Task directions:
Two lines in the data below mark the range: the one with "anew (R328). -/" and the one with "flash written. -/". Return both, along with every line between them, exactly.

Material for the task:
—————
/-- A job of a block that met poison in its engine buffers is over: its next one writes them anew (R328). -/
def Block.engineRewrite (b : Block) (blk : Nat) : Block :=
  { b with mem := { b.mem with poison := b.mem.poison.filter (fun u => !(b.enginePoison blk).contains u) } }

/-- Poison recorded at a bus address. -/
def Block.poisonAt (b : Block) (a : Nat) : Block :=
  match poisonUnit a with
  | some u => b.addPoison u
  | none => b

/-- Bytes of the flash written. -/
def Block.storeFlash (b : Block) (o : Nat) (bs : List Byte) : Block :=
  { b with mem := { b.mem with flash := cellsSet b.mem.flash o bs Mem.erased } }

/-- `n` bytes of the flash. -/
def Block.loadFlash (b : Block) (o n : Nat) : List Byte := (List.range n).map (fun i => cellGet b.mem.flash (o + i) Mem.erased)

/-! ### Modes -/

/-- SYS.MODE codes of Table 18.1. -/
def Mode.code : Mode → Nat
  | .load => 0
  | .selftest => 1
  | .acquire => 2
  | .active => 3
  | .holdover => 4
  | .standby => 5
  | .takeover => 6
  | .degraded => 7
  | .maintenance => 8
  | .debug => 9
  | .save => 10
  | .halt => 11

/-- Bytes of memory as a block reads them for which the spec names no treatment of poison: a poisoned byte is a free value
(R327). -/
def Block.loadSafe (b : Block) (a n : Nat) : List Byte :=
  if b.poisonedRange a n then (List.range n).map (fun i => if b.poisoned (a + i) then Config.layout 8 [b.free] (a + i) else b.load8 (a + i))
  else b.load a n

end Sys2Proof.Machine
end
—————
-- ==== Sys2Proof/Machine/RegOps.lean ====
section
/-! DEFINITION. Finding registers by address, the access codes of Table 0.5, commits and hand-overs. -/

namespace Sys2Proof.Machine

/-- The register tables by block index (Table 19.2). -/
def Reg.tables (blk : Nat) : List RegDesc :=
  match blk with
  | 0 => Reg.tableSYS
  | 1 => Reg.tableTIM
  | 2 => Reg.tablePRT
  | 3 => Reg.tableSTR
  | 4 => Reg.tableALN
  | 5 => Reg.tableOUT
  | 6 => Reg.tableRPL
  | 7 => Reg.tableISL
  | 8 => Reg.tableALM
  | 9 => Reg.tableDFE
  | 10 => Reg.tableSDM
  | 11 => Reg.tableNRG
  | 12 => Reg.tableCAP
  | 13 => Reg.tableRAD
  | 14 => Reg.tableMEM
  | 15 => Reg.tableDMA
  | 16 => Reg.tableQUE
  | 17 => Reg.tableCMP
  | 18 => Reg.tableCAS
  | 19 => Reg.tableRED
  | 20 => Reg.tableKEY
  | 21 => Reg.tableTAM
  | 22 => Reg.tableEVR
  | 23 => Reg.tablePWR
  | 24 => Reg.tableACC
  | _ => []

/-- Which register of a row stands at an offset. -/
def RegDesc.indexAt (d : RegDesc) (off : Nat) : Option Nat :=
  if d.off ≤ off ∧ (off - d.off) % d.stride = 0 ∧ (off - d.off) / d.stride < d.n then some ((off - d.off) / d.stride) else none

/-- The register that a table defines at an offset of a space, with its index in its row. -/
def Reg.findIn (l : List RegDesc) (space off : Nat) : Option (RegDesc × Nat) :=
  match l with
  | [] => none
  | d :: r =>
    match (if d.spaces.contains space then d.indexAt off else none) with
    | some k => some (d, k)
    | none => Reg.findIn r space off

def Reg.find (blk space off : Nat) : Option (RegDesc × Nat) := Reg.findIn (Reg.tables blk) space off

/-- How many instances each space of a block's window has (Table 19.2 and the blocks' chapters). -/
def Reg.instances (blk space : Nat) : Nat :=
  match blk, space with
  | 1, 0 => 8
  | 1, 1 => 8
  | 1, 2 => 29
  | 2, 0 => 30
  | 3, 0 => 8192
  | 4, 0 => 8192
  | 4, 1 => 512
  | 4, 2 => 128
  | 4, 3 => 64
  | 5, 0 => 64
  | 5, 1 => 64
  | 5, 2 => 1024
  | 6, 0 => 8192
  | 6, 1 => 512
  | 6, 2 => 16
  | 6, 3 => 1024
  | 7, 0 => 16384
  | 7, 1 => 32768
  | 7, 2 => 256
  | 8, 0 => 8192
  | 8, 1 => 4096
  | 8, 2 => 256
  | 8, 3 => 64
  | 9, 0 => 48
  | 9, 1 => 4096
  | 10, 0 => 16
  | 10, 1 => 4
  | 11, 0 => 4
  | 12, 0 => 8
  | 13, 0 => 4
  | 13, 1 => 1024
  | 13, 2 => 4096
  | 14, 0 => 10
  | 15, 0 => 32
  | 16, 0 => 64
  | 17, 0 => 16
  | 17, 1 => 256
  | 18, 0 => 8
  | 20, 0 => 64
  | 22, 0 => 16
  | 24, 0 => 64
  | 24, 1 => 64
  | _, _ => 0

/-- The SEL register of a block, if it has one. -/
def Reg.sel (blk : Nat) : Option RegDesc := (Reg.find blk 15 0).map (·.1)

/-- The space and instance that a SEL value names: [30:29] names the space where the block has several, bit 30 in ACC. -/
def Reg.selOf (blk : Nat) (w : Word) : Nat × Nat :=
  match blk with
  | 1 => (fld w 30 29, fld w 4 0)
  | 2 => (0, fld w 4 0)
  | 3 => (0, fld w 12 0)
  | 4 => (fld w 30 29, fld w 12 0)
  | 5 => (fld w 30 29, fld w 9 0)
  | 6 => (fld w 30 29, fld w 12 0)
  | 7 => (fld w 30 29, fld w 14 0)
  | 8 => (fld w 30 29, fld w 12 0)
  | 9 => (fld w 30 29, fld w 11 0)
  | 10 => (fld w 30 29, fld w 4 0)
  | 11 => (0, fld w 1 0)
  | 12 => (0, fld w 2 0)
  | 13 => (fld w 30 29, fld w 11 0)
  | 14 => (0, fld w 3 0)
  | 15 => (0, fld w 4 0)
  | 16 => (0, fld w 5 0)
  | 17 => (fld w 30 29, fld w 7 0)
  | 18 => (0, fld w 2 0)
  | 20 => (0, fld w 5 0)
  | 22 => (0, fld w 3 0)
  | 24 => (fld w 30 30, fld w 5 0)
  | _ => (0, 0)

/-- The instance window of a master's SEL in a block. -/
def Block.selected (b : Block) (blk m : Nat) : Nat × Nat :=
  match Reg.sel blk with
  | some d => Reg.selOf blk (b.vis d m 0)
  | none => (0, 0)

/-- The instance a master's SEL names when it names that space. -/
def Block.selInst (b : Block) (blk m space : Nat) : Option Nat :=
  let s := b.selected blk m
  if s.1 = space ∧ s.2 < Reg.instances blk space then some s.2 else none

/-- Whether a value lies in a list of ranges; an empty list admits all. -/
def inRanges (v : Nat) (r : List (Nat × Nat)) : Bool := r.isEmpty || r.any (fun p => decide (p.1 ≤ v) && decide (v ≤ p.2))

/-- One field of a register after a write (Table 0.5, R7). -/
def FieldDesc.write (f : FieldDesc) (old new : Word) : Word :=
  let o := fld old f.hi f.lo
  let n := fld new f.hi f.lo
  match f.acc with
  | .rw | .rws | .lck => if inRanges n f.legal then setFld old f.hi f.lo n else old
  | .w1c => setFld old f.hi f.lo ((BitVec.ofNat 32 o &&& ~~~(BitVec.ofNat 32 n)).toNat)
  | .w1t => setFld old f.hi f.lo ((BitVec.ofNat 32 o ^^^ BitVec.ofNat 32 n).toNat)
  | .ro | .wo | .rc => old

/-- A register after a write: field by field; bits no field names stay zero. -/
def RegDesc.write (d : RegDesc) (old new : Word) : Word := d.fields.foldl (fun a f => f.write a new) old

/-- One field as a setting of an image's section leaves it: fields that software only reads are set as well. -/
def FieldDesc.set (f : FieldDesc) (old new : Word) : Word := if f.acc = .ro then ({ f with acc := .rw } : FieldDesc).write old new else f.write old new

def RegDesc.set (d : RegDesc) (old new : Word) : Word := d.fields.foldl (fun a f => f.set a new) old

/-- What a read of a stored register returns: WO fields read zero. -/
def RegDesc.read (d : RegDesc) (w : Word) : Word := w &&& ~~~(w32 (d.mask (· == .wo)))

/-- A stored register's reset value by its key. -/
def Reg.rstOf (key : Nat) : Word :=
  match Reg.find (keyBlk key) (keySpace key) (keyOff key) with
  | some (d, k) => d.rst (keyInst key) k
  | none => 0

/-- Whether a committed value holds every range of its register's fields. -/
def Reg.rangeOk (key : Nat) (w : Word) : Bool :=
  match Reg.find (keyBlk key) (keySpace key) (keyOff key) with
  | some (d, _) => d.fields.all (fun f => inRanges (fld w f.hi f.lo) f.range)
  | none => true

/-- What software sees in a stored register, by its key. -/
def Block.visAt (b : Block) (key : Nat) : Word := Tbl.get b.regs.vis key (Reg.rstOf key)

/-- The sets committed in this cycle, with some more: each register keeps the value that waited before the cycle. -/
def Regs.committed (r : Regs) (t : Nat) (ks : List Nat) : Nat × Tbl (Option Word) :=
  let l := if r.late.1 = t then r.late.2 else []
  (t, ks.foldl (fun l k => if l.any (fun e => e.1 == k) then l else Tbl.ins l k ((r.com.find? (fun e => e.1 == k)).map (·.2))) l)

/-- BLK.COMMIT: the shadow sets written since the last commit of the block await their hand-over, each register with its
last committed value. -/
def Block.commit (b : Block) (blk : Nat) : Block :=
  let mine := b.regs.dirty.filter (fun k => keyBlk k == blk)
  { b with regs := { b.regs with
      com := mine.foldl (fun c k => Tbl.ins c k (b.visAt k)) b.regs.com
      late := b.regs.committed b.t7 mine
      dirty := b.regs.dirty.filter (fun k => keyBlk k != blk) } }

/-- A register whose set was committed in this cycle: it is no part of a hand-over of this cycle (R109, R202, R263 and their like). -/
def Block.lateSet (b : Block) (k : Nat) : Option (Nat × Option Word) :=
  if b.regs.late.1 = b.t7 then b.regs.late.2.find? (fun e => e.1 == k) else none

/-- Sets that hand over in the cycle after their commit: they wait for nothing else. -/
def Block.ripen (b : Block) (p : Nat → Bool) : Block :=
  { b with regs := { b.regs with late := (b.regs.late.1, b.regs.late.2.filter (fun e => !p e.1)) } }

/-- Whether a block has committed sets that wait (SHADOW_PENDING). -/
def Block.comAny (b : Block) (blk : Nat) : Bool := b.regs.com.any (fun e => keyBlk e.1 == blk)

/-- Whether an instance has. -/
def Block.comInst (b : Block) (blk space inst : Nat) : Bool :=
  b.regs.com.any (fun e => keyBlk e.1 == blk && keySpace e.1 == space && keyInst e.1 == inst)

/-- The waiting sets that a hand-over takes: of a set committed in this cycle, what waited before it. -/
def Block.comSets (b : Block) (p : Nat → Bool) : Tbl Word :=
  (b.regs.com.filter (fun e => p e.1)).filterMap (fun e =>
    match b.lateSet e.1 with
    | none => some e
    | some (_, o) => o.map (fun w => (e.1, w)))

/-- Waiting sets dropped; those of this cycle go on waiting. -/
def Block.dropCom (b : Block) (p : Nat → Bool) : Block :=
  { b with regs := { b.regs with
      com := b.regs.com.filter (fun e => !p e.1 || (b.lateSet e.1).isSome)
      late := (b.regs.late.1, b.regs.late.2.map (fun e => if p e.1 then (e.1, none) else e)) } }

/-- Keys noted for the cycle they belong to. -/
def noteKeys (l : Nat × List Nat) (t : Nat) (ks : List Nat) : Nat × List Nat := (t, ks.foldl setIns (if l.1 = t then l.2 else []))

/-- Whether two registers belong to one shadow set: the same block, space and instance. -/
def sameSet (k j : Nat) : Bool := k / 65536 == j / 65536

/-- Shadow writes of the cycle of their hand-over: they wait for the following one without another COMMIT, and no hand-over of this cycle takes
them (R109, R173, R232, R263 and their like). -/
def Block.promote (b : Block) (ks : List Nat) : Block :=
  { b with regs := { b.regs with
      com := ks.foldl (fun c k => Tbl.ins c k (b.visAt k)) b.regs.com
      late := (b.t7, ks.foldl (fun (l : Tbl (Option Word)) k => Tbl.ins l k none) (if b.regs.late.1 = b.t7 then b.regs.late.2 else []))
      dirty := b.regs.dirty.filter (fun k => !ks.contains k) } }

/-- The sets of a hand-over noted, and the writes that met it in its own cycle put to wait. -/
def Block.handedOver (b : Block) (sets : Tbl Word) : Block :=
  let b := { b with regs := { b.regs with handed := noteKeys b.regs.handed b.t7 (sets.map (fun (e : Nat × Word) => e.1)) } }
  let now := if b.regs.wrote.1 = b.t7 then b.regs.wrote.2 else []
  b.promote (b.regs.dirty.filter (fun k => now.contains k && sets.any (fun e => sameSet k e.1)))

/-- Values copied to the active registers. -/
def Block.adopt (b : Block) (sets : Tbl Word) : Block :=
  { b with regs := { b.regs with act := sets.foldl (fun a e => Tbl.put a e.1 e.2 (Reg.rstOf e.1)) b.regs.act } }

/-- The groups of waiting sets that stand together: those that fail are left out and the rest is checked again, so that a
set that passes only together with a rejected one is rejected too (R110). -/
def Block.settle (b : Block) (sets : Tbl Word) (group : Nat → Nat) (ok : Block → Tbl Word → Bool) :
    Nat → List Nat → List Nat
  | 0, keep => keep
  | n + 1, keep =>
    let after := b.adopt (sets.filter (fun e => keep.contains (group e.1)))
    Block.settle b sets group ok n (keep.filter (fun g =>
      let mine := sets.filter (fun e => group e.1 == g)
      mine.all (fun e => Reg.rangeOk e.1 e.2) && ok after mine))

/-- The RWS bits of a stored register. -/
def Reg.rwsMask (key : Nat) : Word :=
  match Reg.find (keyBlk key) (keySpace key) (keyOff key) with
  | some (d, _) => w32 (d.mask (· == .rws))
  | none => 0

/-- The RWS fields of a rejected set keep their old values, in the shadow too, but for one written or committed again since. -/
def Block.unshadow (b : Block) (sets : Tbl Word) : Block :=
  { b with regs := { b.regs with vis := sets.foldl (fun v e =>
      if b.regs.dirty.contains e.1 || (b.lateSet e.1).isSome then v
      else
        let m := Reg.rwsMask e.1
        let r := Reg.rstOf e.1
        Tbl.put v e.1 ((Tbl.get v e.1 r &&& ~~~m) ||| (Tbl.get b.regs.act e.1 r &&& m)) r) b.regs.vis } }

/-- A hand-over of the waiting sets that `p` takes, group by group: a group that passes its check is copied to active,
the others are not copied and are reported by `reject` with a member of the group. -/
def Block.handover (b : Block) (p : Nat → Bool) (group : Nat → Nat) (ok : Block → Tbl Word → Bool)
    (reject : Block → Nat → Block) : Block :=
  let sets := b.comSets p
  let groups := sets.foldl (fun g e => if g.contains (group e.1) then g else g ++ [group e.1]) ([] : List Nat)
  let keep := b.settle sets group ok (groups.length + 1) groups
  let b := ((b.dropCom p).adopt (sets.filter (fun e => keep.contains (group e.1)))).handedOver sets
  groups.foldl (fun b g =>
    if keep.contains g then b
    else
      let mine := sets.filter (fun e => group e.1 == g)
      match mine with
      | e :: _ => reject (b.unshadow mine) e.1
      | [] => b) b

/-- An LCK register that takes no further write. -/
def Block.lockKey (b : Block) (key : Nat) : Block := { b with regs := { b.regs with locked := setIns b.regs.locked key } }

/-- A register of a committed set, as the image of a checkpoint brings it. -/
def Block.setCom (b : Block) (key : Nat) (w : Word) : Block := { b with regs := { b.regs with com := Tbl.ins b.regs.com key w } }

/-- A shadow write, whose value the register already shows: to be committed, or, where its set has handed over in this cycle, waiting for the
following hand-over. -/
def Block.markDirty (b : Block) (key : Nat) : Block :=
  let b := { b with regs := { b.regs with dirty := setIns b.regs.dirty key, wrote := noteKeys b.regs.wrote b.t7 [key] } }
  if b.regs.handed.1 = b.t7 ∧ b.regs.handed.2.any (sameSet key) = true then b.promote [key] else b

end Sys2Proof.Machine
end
—————
Response to this task:
/-- A job of a block that met poison in its engine buffers is over: its next one writes them anew (R328). -/
def Block.engineRewrite (b : Block) (blk : Nat) : Block :=
  { b with mem := { b.mem with poison := b.mem.poison.filter (fun u => !(b.enginePoison blk).contains u) } }

/-- Poison recorded at a bus address. -/
def Block.poisonAt (b : Block) (a : Nat) : Block :=
  match poisonUnit a with
  | some u => b.addPoison u
  | none => b

/-- Bytes of the flash written. -/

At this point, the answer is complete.